Over the past few years I have become extremely fond of this Estonian composers work, my favourite CDs at the moment are “Beatus” with the Estonian P.O. and chamber choir, beautifully performed and recorded, what a magnificent choir, and in the instrumental genre I am fascinated by “Alina” with Vladimir Spivakov on Violin, a work made up of 3 variations of Spiegel im Spiegel, separated by 2 solo piano pieces “Fur Alina” played by Alexander Malter.
I find both of these CDs absolutely captivating, and for want of a better word spiritual. Are there any other lovers of this mans music on this forum?


----------



## Tocatta (Nov 3, 2006)

I love Arvo Pärt. I have also fallen in love with his beautiful and stunning simplicity. I really enjoy _I am the True Vine_ and all of the Berliner Messe pieces on it. Just beautiful. _Alina_ is also captivating, haunting, and very beautiful.


----------



## Guest (Nov 4, 2006)

Hi Tocatta, I do not have " I am the True Vine " is that choral ??
after reading your post I spent the evening listening to a good selection of choral and played his "Berliner Messe" the CD notes were interesting, in that he really only became really well known after his dissonant period from 1960 to 68 followed by 8 yrs of silence only to emerge with a new voice, simular to the Renaissance. I bet you are a fan of John Tavener ? who in my opinion is in the same class.


----------



## Tocatta (Nov 3, 2006)

_I Am the True Vine_ is choral yes. And yes I am also farmiliar with John Tavener. I have a recording called _Out of the Night_, which is a split recording. Half Pärt and half Tavener. He is very talented, but I don't enjoy listening to his works as much as I do Pärt's.

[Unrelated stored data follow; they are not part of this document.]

theorem prefixCb_closed (hP : Closed P) (hs : P s) : ∃ t, execPrefixCb s = .next t ∧ P t := by
  refine ⟨_, rfl, hP.fetch s _ hs fun op2 t ht => ?_⟩
  simp only [runCb]
  split
  · exact modifyWithFlags_closed hP _ _ _ ht
  · exact hP.readR _ _ _ ht fun _ => hP.setFlags _ _ ht
  · exact modifyPlain_closed hP _ _ _ ht
  · exact modifyPlain_closed hP _ _ _ ht
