-- ==== Sys2Proof/Laws/PerInstr.lean ====
section
/-! SUPPORT. Statements made per instruction: the first byte of an encoding tells how many bytes it has. -/

namespace Sys2Proof.Laws.Encoding

/-- The length of an instruction is a function of its first byte (30_encoding.md R130). -/
def Statement (i : Instr) : Prop :=
  i.WellFormed → ∃ op, (encode i).head? = some op ∧ (encode i).length = operandBytes op + 1

/-- The statement from the bytes: the first one and how many there are. -/
theorem of_bytes {i : Instr} {n : Nat} (op : Byte) (h1 : (encode i).head? = some op) (h2 : (encode i).length = n)
    (h3 : n = operandBytes op + 1) : Statement i := fun _ => ⟨op, h1, h2.trans h3⟩

theorem two : 2 = operandBytes 0xCB + 1 := rfl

Have you heard any of Pärt's organ works? I'd be glad to share if you haven't.


----------



## Guest (Nov 6, 2006)

Yes I have annum per annum, played by Andrew Lucas, on the same CD as Berliner Messe.
I have not purchased any full price CDs for 2 or 3 yrs, as we have a retailer called "The Warehouse" and there have been loads of CDs at prices from 95cents to $5 so I have purchased CDs that normally would not tempt me, also able to build a varied library, but I have had my fill, and will have to get back to getting the stuff that I really want. 
not sure what you mean by share??


----------



## rojo (May 26, 2006)

I heard Part`s Te Deum on youtube a while ago, but I`ve forgotten who was performing, and now I can`t seem to find the video there anymore.  

I thought it was great.

Btw, great metronome avatar, Andante.


----------



## Guest (Nov 8, 2006)

Thanks rojo, I still use the old clockwork Metronome, more character than the digital ones, I don't have the Te Deum, and being only able to get dial up internet The Videos are a luxury that I do not have.
I found this on Wikipedia this morning Re Tintinnabuli.

http://en.wikipedia.org/wiki/Tintinnabuli


----------